§ Stored data
-- ==== Sys2Proof/Tests/Slice0.lean ====
section
/-! SUPPORT. The model's own tests. Every expected value is a row of spec/95_test_vectors.md (section named in the test's
comment) or a hand calculation from the rule named; the last part shows that the hypotheses of the statements can be met. -/

namespace Sys2Proof.Tests

open Sys2Proof Sys2Proof.Machine

/-! ### Helpers -/

/-- The inputs of the vectors: every key released, `rnd = 0`, no `AckDirty`. -/
def quiet : HostInput := ⟨0, 0, false⟩

/-- The reset state with some registers written. -/
def regs (l : List (RegIndex × Byte)) : State := l.foldl (fun s p => s.setV p.1 p.2) State.reset

/-- One step on the word `op` placed where `s` fetches. -/
def run (inp : HostInput) (op : Word) (s : State) : Host.Outcome State Fault Refusal := hostStep inp (s.placeWord op)

/-- What `f` reads from a next state. -/
def got {α : Type} (f : State → α) : Host.Outcome State Fault Refusal → Option α
  | .next t => some (f t)
  | .fault _ => none
  | .refused _ => none

/-- One pixel lit. -/
def lit (row col : Nat) (s : State) : State := { s with fb := setPixel s.fb row col true }

/-- The pixels of a list of places. -/
def pixels (l : List (Nat × Nat)) (s : State) : List Bool := l.map (fun p => pixelAt s.fb p.1 p.2)

/-- The bytes of memory from an address. -/
def bytes (a n : Nat) (s : State) : List Byte := s.mem.load a n

/-- The diagnostics. -/
def diag (s : State) : Bool × BitVec 3 × Word × Word × Nat :=
  (s.halted, s.faultCause, s.faultPc, s.faultOpcode, s.faultSp.val)

/-- The refusal a word decodes to. -/
def rejection (op : Word) : Option DecodeReject :=
  match decode op with
  | .ok _ => none
  | .error r => some r

/-- The instruction a word decodes to. -/
def instr (op : Word) : Option Instr :=
  match decode op with
  | .ok i => some i
  | .error _ => none

/-! ### Well-formedness: an ill-formed word for each row of 30_encoding.md R97, which the check refuses -/

theorem test_wf_family0 : legalWord 0x01E0 = false ∧ legalWord 0x00E0 = true := by decide
theorem test_wf_family4 : legalWord 0x4105 = false := by decide
theorem test_wf_family5 : legalWord 0x5120 = false := by decide
theorem test_wf_family8 : legalWord 0x8128 = false ∧ legalWord 0x812F = false ∧ legalWord 0x812E = true := by decide
theorem test_wf_family9 : legalWord 0x9AB1 = false ∧ legalWord 0x9AB0 = true := by decide
theorem test_wf_familyE : legalWord 0xE19E = false ∧ legalWord 0xE1A1 = false := by decide
theorem test_wf_familyF : legalWord 0xF100 = false ∧ legalWord 0xF185 = false ∧ legalWord 0xFFFF = false := by decide

/-! ### Decoding: every constructor, from a word written out from its row of 30_encoding.md R94 (95, 2.1 and 2.2) -/

theorem test_decode_family0 : instr 0x00E0 = some .cls ∧ instr 0x00EE = some .ret := by decide
theorem test_decode_jumps : instr 0x1FFE = some (.jp 0xFFE) ∧ instr 0x2345 = some (.call 0x345) ∧
    instr 0xB300 = some (.jpV0 0x300) := by decide
theorem test_decode_immediates : instr 0x3A42 = some (.seImm 10 0x42) ∧ instr 0x6C7F = some (.ldImm 12 0x7F) ∧
    instr 0x73FF = some (.addImm 3 0xFF) ∧ instr 0xC10F = some (.rnd 1 0x0F) := by decide
theorem test_decode_logic : instr 0x8F20 = some (.ldReg 15 2) ∧ instr 0x8121 = some (.orReg 1 2) ∧
    instr 0x8122 = some (.andReg 1 2) ∧ instr 0x8123 = some (.xorReg 1 2) := by decide
theorem test_decode_arithmetic : instr 0x8AB4 = some (.addReg 10 11) ∧ instr 0x8125 = some (.subReg 1 2) ∧
    instr 0x81A6 = some (.shr 1 10) ∧ instr 0x8F17 = some (.subnReg 15 1) ∧ instr 0x8F0E = some (.shl 15 0) := by decide
theorem test_decode_sne_index_draw : instr 0x9AB0 = some (.sneReg 10 11) ∧ instr 0xA123 = some (.ldI 0x123) ∧
    instr 0xD125 = some (.drw 1 2 5) := by decide
theorem test_decode_timers_keys : instr 0xF107 = some (.ldVxDt 1) ∧ instr 0xF30A = some (.ldVxKey 3) ∧
    instr 0xF115 = some (.ldDtVx 1) ∧ instr 0xF118 = some (.ldStVx 1) := by decide
theorem test_decode_index_memory : instr 0xFF1E = some (.addI 15) ∧ instr 0xF129 = some (.ldFont 1) ∧
    instr 0xF933 = some (.bcd 9) ∧ instr 0xF255 = some (.storeRegs 2) ∧ instr 0xF265 = some (.loadRegs 2) := by decide
theorem test_decode_refusals : rejection 0x0000 = some .family0 ∧ rejection 0x4105 = some .family4 ∧
    rejection 0x5120 = some .family5 ∧ rejection 0x8128 = some .family8 ∧ rejection 0x9AB1 = some .family9 ∧
    rejection 0xE1A1 = some .familyE ∧ rejection 0xF175 = some .familyF := by decide
theorem test_decodeBytes_takes_two : decodeBytes [0x12, 0x0C, 0x60] = .ok (.jp 0x20C, [0x60]) ∧
    decodeBytes [0x12] = .error .truncated := ⟨rfl, rfl⟩
theorem test_decodeTableWord : decodeTableWord 16 0x8014 = some (.addReg 0 1) ∧ decodeTableWord 16 0x5120 = none := by
  decide
theorem test_encode_families : encode (.call 0x345) = 0x2345 ∧ encode (.shl 15 0) = 0x8F0E ∧
    encode (.drw 1 2 5) = 0xD125 ∧ encode (.loadRegs 2) = 0xF265 := by decide

/-! ### The step and the word placed for it -/

/-- Two bytes big-endian at `pc`: 6C7F from reset loads VC. -/
theorem test_step_withFetchWord : got (fun t => (t.reg 12, t.pc)) (step (State.reset.withFetchWord 16 0x6C7F)) =
    some (0x7F, 0x202) := by decide
/-- 95, 2.3: the last word of memory, and an odd pc. -/
theorem test_fetch_last_and_odd :
    got (fun t => (t.pc, t.halted)) (run quiet 0x1FFE { State.reset with pc := 0xFFE }) = some (0xFFE, false) ∧
    got (fun t => (t.reg 0, t.pc)) (run quiet 0x602A { State.reset with pc := 0x201 }) = some (0x2A, 0x203) := by decide
/-- 95, 2.3: a fetch across the end of memory, after the tick. -/
theorem test_fetch_above : got (fun t => (diag t, t.dt)) (hostStep quiet { State.reset with pc := 0xFFF, dt := 2 }) =
    some ((true, 4, 0xFFF, 0, 0), 1) := by decide
/-- 95, 2.1: the diagnostics of an illegal word; the tick is not undone. -/
theorem test_decode_failure : got (fun t => (diag t, t.dt)) (run quiet 0xFFFF { State.reset with pc := 0x456, sp := 3, dt := 7 }) =
    some ((true, 1, 0x456, 0xFFFF, 3), 6) := by decide
/-- 95, 2.10: a halted core latches no key and ticks no timer. -/
theorem test_halted : got (fun t => (t.keys, t.st, t.soundOn)) (hostStep ⟨0xFFFF, 0, false⟩ { State.reset with halted := true, st := 5 }) =
    some (0, 5, true) := by decide
/-- 95, 2.11: a load past 0xFFF is cut off; the bytes beyond a short one stay 0. -/
theorem test_load : bytes 0x1FF 4 (State.reset.load [0x12, 0x34]) = [0, 0x12, 0x34, 0] := by decide
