-- ==== Sys2Proof/Machine/State.lean ====
section
/-!
DEFINITION. The state of the FOC-24, block by block as file 00 names them, and the state after reset.
Plain data: the clock, the ten blocks, and the queue of commands.
-/

namespace Sys2Proof.Machine

/-! ## Faults and refusals -/

/-- The manual names no machine stop: every error is a reply code, a notice or a state. No meaning faults. -/
inductive Fault where
  deriving DecidableEq, Repr

/-- Why a command has no meaning. -/
inductive Refusal where
  /-- Raised by `exec` alone, for a row of the table without a meaning; safe. -/
  | notModelled (mnemonic : String)
  deriving DecidableEq, Repr

/-! ## Tables and time -/

/-- A table by key, keys strictly rising, no entry equal to what an unlisted key reads as. -/
abbrev Table (α : Type) := List (Nat × α)

/-- A date as a day number: 0 is 2000-01-01, 36524 is 2099-12-31 (R1). -/
abbrev Date := Nat

/-- A date and second of day. -/
structure Stamp where
  date : Date
  second : Nat
  deriving DecidableEq, Repr

/-- DATE, SECOND and FRACTION of a clock that is not UNSET (R1). -/
structure Reading where
  date : Date
  second : Nat
  fraction : Nat
  deriving DecidableEq, Repr

/-- The school clock (R1) and the count of sixteenths of crystal seconds since the cold start. -/
structure Clock where
  crystal : Nat
  reading : Option Reading
  slew : Int
  deriving DecidableEq, Repr

/-- Clock states (R1). -/
inductive ClockState where
  | unset | running | slewing
  deriving DecidableEq, Repr

/-! ## CCU (file 01) -/

/-- An entry of the exception list (R7). -/
structure Exception where
  date : Date
  kind : ExceptKind
  deriving DecidableEq, Repr

/-- The rota (R7): its length is that of `plans`. -/
structure Rota where
  plans : List Nat
  index : Nat
  deriving DecidableEq, Repr

/-- Day kinds. -/
inductive DayKind where
  | school | noSchool
  deriving DecidableEq, Repr

/-- Day phases. -/
inductive Phase where
  | closed | opened
  deriving DecidableEq, Repr

/-- The day record (R12). -/
structure DayRecord where
  date : Date
  kind : DayKind
  plan : Option Nat
  phase : Phase
  done : Bool
  deriving DecidableEq, Repr

/-! ## BS (file 02) -/

/-- A period of a plan; start in minutes of day (R20). -/
structure Period where
  kind : PeriodKind
  start : Nat
  length : Nat
  warn : Bool
  ring : Bool
  deriving DecidableEq, Repr

/-- A plan record (R20). -/
structure Plan where
  name : Text
  periods : List Period
  lead : Nat
  lag : Nat
  grace : Nat
  close : Nat
  deriving DecidableEq, Repr

/-- A zone record (R22). -/
structure Zone where
  present : Bool
  offset : Int
  lead : Nat
  address : Nat
  warnDur : Nat
  ringDur : Nat
  endDur : Nat
  deriving DecidableEq, Repr

/-- The states that a FAULTED zone remembers (R22). -/
inductive ArmState where
  | armed | silenced
  deriving DecidableEq, Repr

/-- The state of a present zone (R22). -/
inductive ZoneState where
  | up (s : ArmState)
  | faulted (remembered : ArmState)
  deriving DecidableEq, Repr

/-- A zone of today's zone set, with its copied items (R25). -/
structure TodayZone where
  zone : Nat
  offset : Int
  lead : Nat
  warnDur : Nat
  ringDur : Nat
  endDur : Nat
  deriving DecidableEq, Repr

§ Task prompt
Please make an exact copy of the lines above from the line with "The diagnostics. -/" through the line with "instr 0xD125 = some", both ends included.

§ Exercise response
/-- The diagnostics. -/
def diag (s : State) : Bool × BitVec 3 × Word × Word × Nat :=
  (s.halted, s.faultCause, s.faultPc, s.faultOpcode, s.faultSp.val)

/-- The refusal a word decodes to. -/
def rejection (op : Word) : Option DecodeReject :=
  match decode op with
  | .ok _ => none
  | .error r => some r

/-- The instruction a word decodes to. -/
def instr (op : Word) : Option Instr :=
  match decode op with
  | .ok i => some i
  | .error _ => none

/-! ### Well-formedness: an ill-formed word for each row of 30_encoding.md R97, which the check refuses -/

theorem test_wf_family0 : legalWord 0x01E0 = false ∧ legalWord 0x00E0 = true := by decide
theorem test_wf_family4 : legalWord 0x4105 = false := by decide
theorem test_wf_family5 : legalWord 0x5120 = false := by decide
theorem test_wf_family8 : legalWord 0x8128 = false ∧ legalWord 0x812F = false ∧ legalWord 0x812E = true := by decide
theorem test_wf_family9 : legalWord 0x9AB1 = false ∧ legalWord 0x9AB0 = true := by decide
theorem test_wf_familyE : legalWord 0xE19E = false ∧ legalWord 0xE1A1 = false := by decide
theorem test_wf_familyF : legalWord 0xF100 = false ∧ legalWord 0xF185 = false ∧ legalWord 0xFFFF = false := by decide

/-! ### Decoding: every constructor, from a word written out from its row of 30_encoding.md R94 (95, 2.1 and 2.2) -/

theorem test_decode_family0 : instr 0x00E0 = some .cls ∧ instr 0x00EE = some .ret := by decide
theorem test_decode_jumps : instr 0x1FFE = some (.jp 0xFFE) ∧ instr 0x2345 = some (.call 0x345) ∧
    instr 0xB300 = some (.jpV0 0x300) := by decide
theorem test_decode_immediates : instr 0x3A42 = some (.seImm 10 0x42) ∧ instr 0x6C7F = some (.ldImm 12 0x7F) ∧
    instr 0x73FF = some (.addImm 3 0xFF) ∧ instr 0xC10F = some (.rnd 1 0x0F) := by decide
theorem test_decode_logic : instr 0x8F20 = some (.ldReg 15 2) ∧ instr 0x8121 = some (.orReg 1 2) ∧
    instr 0x8122 = some (.andReg 1 2) ∧ instr 0x8123 = some (.xorReg 1 2) := by decide
theorem test_decode_arithmetic : instr 0x8AB4 = some (.addReg 10 11) ∧ instr 0x8125 = some (.subReg 1 2) ∧
    instr 0x81A6 = some (.shr 1 10) ∧ instr 0x8F17 = some (.subnReg 15 1) ∧ instr 0x8F0E = some (.shl 15 0) := by decide
theorem test_decode_sne_index_draw : instr 0x9AB0 = some (.sneReg 10 11) ∧ instr 0xA123 = some (.ldI 0x123) ∧
    instr 0xD125 = some (.drw 1 2 5) := by decide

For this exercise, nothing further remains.